# A Sassy sleeping angel



## sassy's mommy (Aug 29, 2005)

When I look at this little face I just melt. I know I am bias, but she is just so beautiful to me. Here she is....my little Sassy sleeping angel.


----------



## Julie718 (Feb 17, 2006)

What a beautiful picture of Sassy!  I just love to see sleeping Malts. Their faces look so sweet!!! :wub: :wub: :wub:


----------



## 3Maltmom (May 23, 2005)

I just love watching them sleep. 

Sassy does look like an angel. :wub:


----------



## MrBentleysMom (Dec 19, 2007)

Such sweet pictures! Your Sassy is a real doll.


----------



## casa verde maltese (Apr 7, 2007)

She is just beautiful!


----------



## Maria71 (Sep 25, 2005)

Sassy is beautiful!!


----------



## Bonnie's Mommie (Mar 2, 2006)

**SIGH** She's such a true beauty. A real gem, Pat.


----------



## mysugarbears (Aug 13, 2007)

I love watching my babies sleep, they look like little angels. :wub: 

Your Sassy is a real beauty. :smheat:


----------



## bellaratamaltese (May 24, 2006)

she has the type of face that you just keep looking and looking at. She is beautiful!


----------



## tamizami (May 1, 2007)

Soooo sweet!!! :wub:


----------



## BrookeB676 (Oct 17, 2004)

Sassy really is beautiful, and always looks perfectly groomed. Adorable little sleeping beauty!


----------



## mmo (Sep 4, 2004)

OMG, as always, she is PERFECT!!!!!!!!!!!! :aktion033: :new_shocked:


----------



## yukki (Aug 22, 2007)

OMG..........what a beautiful picture! Precious little angel!


----------



## sassy's mommy (Aug 29, 2005)

Thank you everyone for your sweet comments. We all have beautiful babies, but I do love the sleepy photos.


----------



## msmagnolia (Sep 8, 2004)

Pat, love the photos of Sassy! She looks like an angel......


----------



## CrystalAndZoe (Jul 11, 2006)

OMG that is the sweetest pic I have ever seen!! Sleeping angel is right!


----------



## Kara (Apr 29, 2007)

I love Sassy, she is just too darn cute.


----------



## luvmyfurbaby (Feb 11, 2007)

What a beautiful sleeping angel!!!!


----------



## Nissa Fiona (Nov 4, 2007)

Breathtaking!


----------



## dogloverx3 (Apr 14, 2006)

AWWWW - heartbreakingly PERFECT :wub: . Such an inspiration to keep the coat LONG  . Sarah


----------



## Moxie'smom (Dec 16, 2007)

What an angel! Another beautiful Sassy picture!


----------



## ClaBec Maltese (Feb 19, 2007)

Oh Pat she is drop dead gorgeous. You have so much talent with her hair and the pictures. When you come to town will you please help me get some good pictures. I always love your pics but this one just stole my heart. Thank you so much for posting your little angel with us. 

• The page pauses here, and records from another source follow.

/-! ### `State.blockReset` -/

@[simp] theorem blockReset_timers (s : State) :
    (s.blockReset).timers = Vector.replicate 7 .reset := rfl
@[simp] theorem blockReset_channels (s : State) :
    (s.blockReset).channels = Vector.replicate 20 .reset := rfl
@[simp] theorem blockReset_phase (s : State) :
    (s.blockReset).phase = .idle := rfl
@[simp] theorem blockReset_outstanding (s : State) :
    (s.blockReset).outstanding = none := rfl
@[simp] theorem blockReset_conflictCheck (s : State) :
    (s.blockReset).conflictCheck = s.conflictCheck := rfl
@[simp] theorem blockReset_device (s : State) :
    (s.blockReset).device = s.device := rfl
@[simp] theorem blockReset_inbox (s : State) :
    (s.blockReset).inbox = s.inbox := rfl
@[simp] theorem blockReset_busEvents (s : State) :
    (s.blockReset).busEvents = s.busEvents := rfl
@[simp] theorem blockReset_busLog (s : State) :
    (s.blockReset).busLog = s.busLog ++ (s.outstanding.map fun q => ⟨q, none⟩).toList := rfl
@[simp] theorem blockReset_responses (s : State) :
    (s.blockReset).responses = s.responses := rfl

/-! ### `State.accept` -/

@[simp] theorem accept_timers (s : State) :
    (s.accept).timers = s.timers := rfl
@[simp] theorem accept_channels (s : State) :
    (s.accept).channels = s.channels := rfl
@[simp] theorem accept_phase (s : State) :
    (s.accept).phase = .busy := rfl
@[simp] theorem accept_outstanding (s : State) :
    (s.accept).outstanding = s.outstanding := rfl
@[simp] theorem accept_conflictCheck (s : State) :
    (s.accept).conflictCheck = s.conflictCheck := rfl
@[simp] theorem accept_device (s : State) :
    (s.accept).device = s.device := rfl
@[simp] theorem accept_inbox (s : State) :
    (s.accept).inbox = s.inbox := rfl
@[simp] theorem accept_busEvents (s : State) :
    (s.accept).busEvents = s.busEvents := rfl
@[simp] theorem accept_busLog (s : State) :
    (s.accept).busLog = s.busLog := rfl
@[simp] theorem accept_responses (s : State) :
    (s.accept).responses = s.responses := rfl

/-! ### `State.offer` -/

@[simp] theorem offer_timers (s : State) (w : CommandWord) :
    (s.offer w).timers = s.timers := rfl
@[simp] theorem offer_channels (s : State) (w : CommandWord) :
    (s.offer w).channels = s.channels := rfl
@[simp] theorem offer_phase (s : State) (w : CommandWord) :
    (s.offer w).phase = .idle := rfl
@[simp] theorem offer_outstanding (s : State) (w : CommandWord) :
    (s.offer w).outstanding = none := rfl
@[simp] theorem offer_conflictCheck (s : State) (w : CommandWord) :
    (s.offer w).conflictCheck = s.conflictCheck := rfl
@[simp] theorem offer_device (s : State) (w : CommandWord) :
    (s.offer w).device = s.device := rfl
@[simp] theorem offer_inbox (s : State) (w : CommandWord) :
    (s.offer w).inbox = .command w :: s.inbox := rfl
@[simp] theorem offer_busEvents (s : State) (w : CommandWord) :
    (s.offer w).busEvents = s.busEvents := rfl
@[simp] theorem offer_busLog (s : State) (w : CommandWord) :
    (s.offer w).busLog = s.busLog := rfl
@[simp] theorem offer_responses (s : State) (w : CommandWord) :
    (s.offer w).responses = s.responses := rfl

/-! ### `State.deliver` -/

@[simp] theorem deliver_timers (s : State) (r : ResponseWord) :
    (s.deliver r).timers = s.timers := rfl
@[simp] theorem deliver_channels (s : State) (r : ResponseWord) :
    (s.deliver r).channels = s.channels := rfl
@[simp] theorem deliver_phase (s : State) (r : ResponseWord) :
    (s.deliver r).phase = .idle := rfl
@[simp] theorem deliver_outstanding (s : State) (r : ResponseWord) :
    (s.deliver r).outstanding = s.outstanding := rfl
@[simp] theorem deliver_conflictCheck (s : State) (r : ResponseWord) :
    (s.deliver r).conflictCheck = s.conflictCheck := rfl
@[simp] theorem deliver_device (s : State) (r : ResponseWord) :
    (s.deliver r).device = s.device := rfl
@[simp] theorem deliver_inbox (s : State) (r : ResponseWord) :
    (s.deliver r).inbox = s.inbox := rfl
@[simp] theorem deliver_busEvents (s : State) (r : ResponseWord) :
    (s.deliver r).busEvents = s.busEvents := rfl
@[simp] theorem deliver_busLog (s : State) (r : ResponseWord) :
    (s.deliver r).busLog = s.busLog := rfl
@[simp] theorem deliver_responses (s : State) (r : ResponseWord) :
    (s.deliver r).responses = s.responses ++ [r] := rfl

/-! ### `State.eraseClaims` -/

@[simp] theorem eraseClaims_timers (s : State) :
    (s.eraseClaims).timers = s.timers := rfl
@[simp] theorem eraseClaims_channels (s : State) :
    (s.eraseClaims).channels = s.channels.map fun r => { r with req := .unclaimed } := rfl
@[simp] theorem eraseClaims_phase (s : State) :
    (s.eraseClaims).phase = s.phase := rfl
@[simp] theorem eraseClaims_outstanding (s : State) :
    (s.eraseClaims).outstanding = s.outstanding := rfl
@[simp] theorem eraseClaims_conflictCheck (s : State) :
    (s.eraseClaims).conflictCheck = s.conflictCheck := rfl
@[simp] theorem eraseClaims_device (s : State) :
    (s.eraseClaims).device = s.device := rfl
@[simp] theorem eraseClaims_inbox (s : State) :
    (s.eraseClaims).inbox = s.inbox := rfl
@[simp] theorem eraseClaims_busEvents (s : State) :
    (s.eraseClaims).busEvents = s.busEvents := rfl
@[simp] theorem eraseClaims_busLog (s : State) :
    (s.eraseClaims).busLog = s.busLog := rfl
@[simp] theorem eraseClaims_responses (s : State) :
    (s.eraseClaims).responses = s.responses := rfl

/-! ### `State.answered` -/

@[simp] theorem answered_timers (s : State) (q : BusRequest) (a : BusAnswer) (es : List BusEvent) :
    (s.answered q a es).timers = s.timers := rfl
@[simp] theorem answered_channels (s : State) (q : BusRequest) (a : BusAnswer) (es : List BusEvent) :
    (s.answered q a es).channels = s.channels := rfl
@[simp] theorem answered_phase (s : State) (q : BusRequest) (a : BusAnswer) (es : List BusEvent) :
    (s.answered q a es).phase = s.phase := rfl
@[simp] theorem answered_outstanding (s : State) (q : BusRequest) (a : BusAnswer) (es : List BusEvent) :
    (s.answered q a es).outstanding = none := rfl
@[simp] theorem answered_conflictCheck (s : State) (q : BusRequest) (a : BusAnswer) (es : List BusEvent) :
    (s.answered q a es).conflictCheck = s.conflictCheck := rfl
@[simp] theorem answered_ok_device (s : State) (q : BusRequest) (es : List BusEvent) :
    (s.answered q .ok es).device = s.device.receive q.wireBytes := rfl
@[simp] theorem answered_fail_device (s : State) (q : BusRequest) (es : List BusEvent) :
    (s.answered q .fail es).device = s.device := rfl
@[simp] theorem answered_inbox (s : State) (q : BusRequest) (a : BusAnswer) (es : List BusEvent) :
    (s.answered q a es).inbox = s.inbox := rfl
@[simp] theorem answered_busEvents (s : State) (q : BusRequest) (a : BusAnswer) (es : List BusEvent) :
    (s.answered q a es).busEvents = es := rfl
@[simp] theorem answered_busLog (s : State) (q : BusRequest) (a : BusAnswer) (es : List BusEvent) :
    (s.answered q a es).busLog = s.busLog ++ [⟨q, some a⟩] := rfl
@[simp] theorem answered_responses (s : State) (q : BusRequest) (a : BusAnswer) (es : List BusEvent) :
    (s.answered q a es).responses = s.responses := rfl

@[simp] theorem setReq_eq (s : State) (c : Channel) (x : Claim) :
    s.setReq c x = s.modChannel c (fun r => { r with req := x }) := rfl

@[simp] theorem setPct_eq (s : State) (c : Channel) (x : Option Operand) :
    s.setPct c x = s.modChannel c (fun r => { r with pct := x }) := rfl

@[simp] theorem setAngle_eq (s : State) (c : Channel) (x : Int) :
    s.setAngle c x = s.modChannel c (fun r => { r with angle := some x }) := rfl

/-! ### Registers after an update

Written `(rfl)`, so that simp uses them as equations to rewrite with and leaves the kernel no large conversion to check. -/

theorem timer_of_timers_eq {s t : State} (h : t.timers = s.timers) (i : TimerIndex) : t.timer i = s.timer i := by
  simp only [State.timer, h]

theorem channel_of_channels_eq {s t : State} (h : t.channels = s.channels) (c : Channel) :
    t.channel c = s.channel c := by
  simp only [State.channel, h]

@[simp] theorem timer_modTimer_same (s : State) (t : TimerIndex) (f : TimerRegs → TimerRegs) :
    (s.modTimer t f).timer t = f (s.timer t) := by
  simp [State.timer, State.modTimer]

@[simp] theorem timer_modTimer_ne (s : State) {t t' : TimerIndex} (f : TimerRegs → TimerRegs) (h : t' ≠ t) :
    (s.modTimer t f).timer t' = s.timer t' := by
  have h' : t.val ≠ t'.val := fun e => h (Fin.ext e.symm)
  simp [State.timer, State.modTimer, h']

@[simp] theorem timer_modChannel (s : State) (c : Channel) (f : ChannelRegs → ChannelRegs) (t : TimerIndex) :
    (s.modChannel c f).timer t = s.timer t := (rfl)

@[simp] theorem channel_modTimer (s : State) (t : TimerIndex) (f : TimerRegs → TimerRegs) (c : Channel) :
    (s.modTimer t f).channel c = s.channel c := (rfl)

@[simp] theorem channel_modChannel_same (s : State) (c : Channel) (f : ChannelRegs → ChannelRegs) :
    (s.modChannel c f).channel c = f (s.channel c) := by
  simp [State.channel, State.modChannel]

@[simp] theorem channel_modChannel_ne (s : State) {c c' : Channel} (f : ChannelRegs → ChannelRegs) (h : c' ≠ c) :
    (s.modChannel c f).channel c' = s.channel c' := by
  have h' : c.val ≠ c'.val := fun e => h (Fin.ext e.symm)
  simp [State.channel, State.modChannel, h']

@[simp] theorem timer_issue (s : State) (q : BusRequest) (t : TimerIndex) : (s.issue q).timer t = s.timer t := (rfl)

@[simp] theorem channel_issue (s : State) (q : BusRequest) (c : Channel) : (s.issue q).channel c = s.channel c := (rfl)

@[simp] theorem timer_answered (s : State) (q : BusRequest) (a : BusAnswer) (es : List BusEvent) (t : TimerIndex) :
    (s.answered q a es).timer t = s.timer t := (rfl)

@[simp] theorem channel_answered (s : State) (q : BusRequest) (a : BusAnswer) (es : List BusEvent) (c : Channel) :
    (s.answered q a es).channel c = s.channel c := (rfl)

@[simp] theorem timer_deviceReset (s : State) (t : TimerIndex) : s.deviceReset.timer t = s.timer t := (rfl)

@[simp] theorem channel_deviceReset (s : State) (c : Channel) : s.deviceReset.channel c = s.channel c := (rfl)

@[simp] theorem timer_accept (s : State) (t : TimerIndex) : s.accept.timer t = s.timer t := (rfl)

@[simp] theorem channel_accept (s : State) (c : Channel) : s.accept.channel c = s.channel c := (rfl)

@[simp] theorem timer_deliver (s : State) (r : ResponseWord) (t : TimerIndex) :
    (s.deliver r).timer t = s.timer t := (rfl)

@[simp] theorem channel_deliver (s : State) (r : ResponseWord) (c : Channel) :
    (s.deliver r).channel c = s.channel c := (rfl)

@[simp] theorem answeredOnly_eq (s : State) (st : Status) (r : Operand) :
    s.answeredOnly st r = s.deliver (responseWord st 0 r) := (rfl)

@[simp] theorem timer_blockReset (s : State) (t : TimerIndex) : s.blockReset.timer t = .reset := by
  simp [State.timer]

@[simp] theorem channel_blockReset (s : State) (c : Channel) : s.blockReset.channel c = .reset := by
  simp [State.channel]

@[simp] theorem timer_eraseClaims (s : State) (t : TimerIndex) : s.eraseClaims.timer t = s.timer t := (rfl)

@[simp] theorem channel_eraseClaims (s : State) (c : Channel) :
    s.eraseClaims.channel c = { s.channel c with req := .unclaimed } := by
  simp [State.channel]

/-- States that differ in a claim only are the same without their claims. -/
theorem eraseClaims_setReq (s : State) (c : Channel) (x : Claim) : (s.setReq c x).eraseClaims = s.eraseClaims := by
  have h : (s.setReq c x).eraseClaims.channels = s.eraseClaims.channels := by
    ext1 i hi
    have hc : ∀ u : State, u.eraseClaims.channels[i] = u.eraseClaims.channel ⟨i, hi⟩ := fun _ => rfl
    rw [hc, hc, channel_eraseClaims, channel_eraseClaims, setReq_eq]
    by_cases e : (⟨i, hi⟩ : Channel) = c
    · rw [e, channel_modChannel_same]
    · rw [channel_modChannel_ne _ _ e]
  simp only [State.eraseClaims] at h ⊢
  rw [h]
  rfl

end Sys2Proof.Machine.Laws
end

By the way how are you feeling???????


----------



## sassy's mommy (Aug 29, 2005)

Thanks again everyone............Becky I am feeling much better thanks.


----------



## Andrea&Luci (Jul 30, 2006)

Pat she trully is soooo beautiful!!!


----------



## Krystal (Feb 3, 2007)

She sure is an angel!!!!!


----------



## belibaby14 (Mar 21, 2007)

WOW! Sassy is the most beautiful Angel I've ever seen. :wub: :wub:


----------



## Cosy (Feb 9, 2006)

Sassy looks so sweet! Great photography too, Pat.


----------



## KAG (Jun 1, 2006)

She's stunning!


----------



## Katkoota (Feb 18, 2006)

awwwwwwwwwwwwwwwwwww

I'm melting here too :wub: :wub: :wub: 

kat


----------



## KandiMaltese (Mar 27, 2007)

Pat, you may be biased, but she is a true beauty :wub: You really don't post pics often enough. You need to share Sassy with us :wub:


----------



## The A Team (Dec 1, 2005)

Ahhh, life is good when we get to see a picture of our Sassy. She is gorgeous, pure perfection. 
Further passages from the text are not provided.